> [Exercise brief] From the data below, please reproduce exactly everything from the line that contains "frames : List Nat" down to the line that contains "opaque packCargo : Cargo → List Byte", with both ends included.

> [Dataset content]
-- ==== Sys2Proof/Machine/Trust.lean ====
section
/-! DEFINITION. The root of trust: host measurements, the SPDM responder, the audit log's port and signature, and the handover of
pavilions (R66 to R74). -/

namespace Sys2Proof.Machine

/-! ### Measurements by the host, and the log's registers (R67, R70, R71) -/

/-- EXTGO: MEAS6 or MEAS7 is extended with the staged digest. -/
def extendGo (s : State) : State :=
  if s.trust.extSel == 6 || s.trust.extSel == 7 then extend s s.trust.extSel s.trust.extDigest else s

/-- The trusted host extends a measurement register. -/
def execMeasExtend (s : State) : Host.Outcome State Fault Refusal := .next (extendGo s)

/-- SIGREQ: the head of the log is signed now. -/
def execSigreq (s : State) : Host.Outcome State Fault Refusal := .next (signHead s)

/-- Firmware writes LPCODE: one entry with the staged detail; a code below 0x0100 appends nothing (R71). -/
def logPort (s : State) (code : Nat) : State :=
  if code % 65536 < 0x100 then s
  else
    let s := audit s 1 (code % 65536) 0 0 s.trust.lpDetail
    { s with trust := { s.trust with lpDetail := List.replicate 40 0#8 } }

/-- A firmware write of LPCODE. -/
def execLpcode (code : Word) (s : State) : Host.Outcome State Fault Refusal := .next (logPort s code.toNat)

/-! ### The SPDM responder (R68); the message codes are those of SPDM 1.3 -/

/-- Give an answer. -/
def answer (s : State) (code : Nat) (content : List Byte) : State := { s with trust := { s.trust with spdm := s.trust.spdm ++ [(code, content)] } }

/-- ERROR with a code: 0x01 InvalidRequest, 0x07 UnsupportedRequest. PRESUMED: log entry 57. -/
def spdmError (s : State) (code : Nat) : State := answer s 0x7F (leBytes 1 code)

/-- Bytes of the measurement registers. -/
def measBytes (s : State) : List Byte := s.trust.meas.flatMap fun m => leBytes 64 m.toNat

/-- GET_VERSION: version 1.3. PRESUMED: log entry 57. -/
def execGetVersion (s : State) : Host.Outcome State Fault Refusal := .next (answer s 0x04 [0x13#8])

/-- GET_CAPABILITIES. -/
def execGetCapabilities (s : State) : Host.Outcome State Fault Refusal := .next (answer s 0x61 Config.spdmCaps)

/-- NEGOTIATE_ALGORITHMS: Ed25519 and SHA-512, and nothing else. -/
def execNegotiateAlgorithms (s : State) : Host.Outcome State Fault Refusal := .next (answer s 0x63 (leBytes 4 0x400 ++ leBytes 4 0x4))

/-- GET_CERTIFICATE: slot 0 holds the identity chain, slots 1 to 7 are empty. -/
def execGetCertificate (slot : Nat) (s : State) : Host.Outcome State Fault Refusal :=
  .next (if slot == 0 then answer s 0x02 Config.certChain else if slot ≤ 7 then answer s 0x02 [] else spdmError s 1)

/-- CHALLENGE: the nonce and the measurements, signed by the device identity key. PRESUMED: log entry 57. -/
def execChallenge (slot : Nat) (nonce : BitVec 512) (s : State) : Host.Outcome State Fault Refusal :=
  .next (if slot == 0 then answer s 0x03 (leBytes 64 (Config.ed25519Sign 0 (leBytes 64 nonce.toNat ++ measBytes s)).toNat) else spdmError s 1)

/-- GET_MEASUREMENTS: block 1 to 8 carries MEAS0 to MEAS7, index 0xFF all eight, signed. -/
def execGetMeasurements (index : Nat) (s : State) : Host.Outcome State Fault Refusal :=
  .next (let sign := fun (l : List Byte) => l ++ leBytes 64 (Config.ed25519Sign 0 l).toNat
    if index == 0xFF then answer s 0x60 (sign (measBytes s))
    else if 1 ≤ index && index ≤ 8 then answer s 0x60 (sign (leBytes 64 (s.trust.meas.getD (index - 1) 0).toNat))
    else spdmError s 1)

/-- Any other request. PRESUMED: log entry 57. -/
def execUnsupportedRequest (code : Nat) (s : State) : Host.Outcome State Fault Refusal :=
  .next (if [0x84, 0xE1, 0xE3, 0x82, 0x83, 0xE0].contains code then s else spdmError s 7)

/-! ### Handover images (R72 to R74); the layout of the body is no part of the spec -/

/-- What an image carries beside frames and pools: the numbers of its frames, contexts, their grids and their teams with save records. -/
structure Cargo where
  frames : List Nat
  contexts : List Context
  grids : List Grid
  teams : List Team
  views : List ViewRec
  versions : List Version
  families : List Family
  holds : List Hold
  sets : List SetRec
  forks : List Fork
  deferred : List Deferred
  deriving Inhabited

/-- The bytes of a cargo in an image's body, and their reading: the spec gives no layout (log entry 9). DESIGN CHOICE: log entry 9. -/
opaque packCargo : Cargo → List Byte
opaque unpackCargo : List Byte → Cargo

/-- The header of an image: HOPV, kind, HOEPOCH and the body's digest. -/
def imageHeader (pv : Nat) (copy : Bool) (epoch : Nat) (digest : BitVec 512) : List Byte :=
  leBytes 4 pv ++ leBytes 4 (if copy then 1 else 0) ++ leBytes 8 epoch ++ leBytes 64 digest.toNat

/-- The contexts of a pavilion. -/
def pavCtxs (s : State) (pv : Nat) : List Context := s.contexts.filter fun c => c.pav == pv

/-- The numbers of the contexts of a pavilion. -/
def pavIds (s : State) (pv : Nat) : List Nat := (pavCtxs s pv).map (·.id)

/-- What leaves the device with a pavilion. -/
def cargoOf (s : State) (p : Pavilion) : Cargo :=
  let ids := pavIds s p.id
  { frames := p.frames.map Prod.fst
    contexts := pavCtxs s p.id, grids := s.grids.filter fun g => ids.contains g.ctx, teams := s.teams.filter fun t => ids.contains t.ctx && !t.onCore
    views := s.views.filter fun v => ids.contains v.ctx, versions := s.versions.filter fun v => ids.contains v.ctx
    families := s.families.filter fun f => ids.contains f.ctx, holds := s.holds.filter fun h => ids.contains h.ctx, sets := s.sets.filter fun x => ids.contains x.ctx
    forks := s.forks.filter fun f => ids.contains f.ctx, deferred := s.deferred.filter fun d => s.teams.any fun t => t.id == d.tid.team && ids.contains t.ctx }

/-- The arenas and spill extents of contexts: address and size. -/
def poolSpans (cs : List Context) : List (Nat × Nat) := cs.flatMap fun c => (c.arenaBase, c.arenaSize) :: c.extents

/-- The bytes of a pavilion's arenas and spill pools. -/
def poolBytes (s : State) (pv : Nat) : List Byte := (poolSpans (pavCtxs s pv)).flatMap fun e => homeBytes s 0 e.1 e.2

/-- The bytes of a pavilion's frames, ascending. -/
def frameBytes (s : State) (p : Pavilion) : List Byte := p.frames.flatMap fun f => homeBytes s 0 (f.1 * 65536) 65536

/-- The body of an image: lengths, cargo, arenas and spill pools, frames. DESIGN CHOICE: log entry 9. -/
def imageBody (s : State) (p : Pavilion) : List Byte :=
  let a := packCargo (cargoOf s p)
  let b := poolBytes s p.id
  leBytes 8 a.length ++ leBytes 8 b.length ++ leBytes 8 p.frames.length ++ a ++ b ++ frameBytes s p

/-! A consistent image of contexts that run on (R72): their stores and scratchpad accesses that have left are in it, their teams stand as
a pre-emption would save them at this tick, and accesses that have not been performed are still to be performed. DESIGN CHOICE: log entry 89. -/

/-- A queued access as an image holds it: not performed yet, and to be translated where it resumes. -/
def againAccess (a : Access) : Access :=
  if a.isFence || a.logged.isSome then a else { a with sent := false, c := none, pa := if a.space == .host then a.pa else none }

/-- A thread as an image holds it: its results have landed, and its registers go to the register image. -/
def freezeThread (th : Thread) : Thread :=
  let th := { th with queue := (th.queue.filter fun a => !(a.sent && !a.op.loads)).map againAccess, storesOut := [], held := [] }
  if th.life ≠ .live || th.status.isSome || carried th then th
  else
    let th := landAll (dropWait (dropWaitAccess th))
    { th with status := some .overrun, fallback := true, queue := th.queue.filter fun a => !a.slot
              pend := th.pend.filter fun p => !th.queue.any fun a => a.slot && a.id == p.tok }

/-- A team as an image holds it. -/
def freezeTeam (t : Team) : Team := { t with rdv := [], bars := [], groups := t.groups.map fun g => { g with rdv := [], threads := g.threads.map freezeThread } }

/-- The device as an image of a pavilion holds it. -/
def snapshot (s : State) (p : Pavilion) : State :=
  let ids := pavIds s p.id
  let mine := fun (t : Tid) => match team? s t.team with | some tm => ids.contains tm.ctx | none => false
  let s := (s.gate.filter fun e => mine e.tid).foldl drainEntry s
  let s := (s.waiting.filter fun w => ids.contains w.ctx).foldl applyWaiting { s with waiting := s.waiting.filter fun w => !ids.contains w.ctx }
  let near := fun (x : Tid × Access) => mine x.1 && match x.2.space with | .scratch _ => true | _ => false
  let s := (sortBy (fun x => x.2.id) ((allQueues s).filter near)).foldl (fun s x => bankAccess s x.1 x.2) s
  (s.teams.filter fun t => t.onCore && ids.contains t.ctx).foldl (fun s t => saveTeam (modTeam s t.id freezeTeam) t.id) s

/-- Change the trust registers. -/
def modTrust (s : State) (f : Trust → Trust) : State := { s with trust := f s.trust }

/-- A handover operation ends: RESULT, BUSY clear, vector 6, and for an accepted one the audit entry. -/
def endHo (s : State) (op : Nat) (r : BitVec 8) : State :=
  let s := raiseVector (modTrust s fun t => { t with hoResult := r, hoBusy := false }) 0 6
  if r == 0 then audit s 2 (0x60 + op - 1) 0 (match pav? s s.trust.hoPv with | some p => p.part | none => 0) (leBytes 1 s.trust.hoPv) else s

> [Response to the exercise]
  frames : List Nat
  contexts : List Context
  grids : List Grid
  teams : List Team
  views : List ViewRec
  versions : List Version
  families : List Family
  holds : List Hold
  sets : List SetRec
  forks : List Fork
  deferred : List Deferred
  deriving Inhabited

/-- The bytes of a cargo in an image's body, and their reading: the spec gives no layout (log entry 9). DESIGN CHOICE: log entry 9. -/
opaque packCargo : Cargo → List Byte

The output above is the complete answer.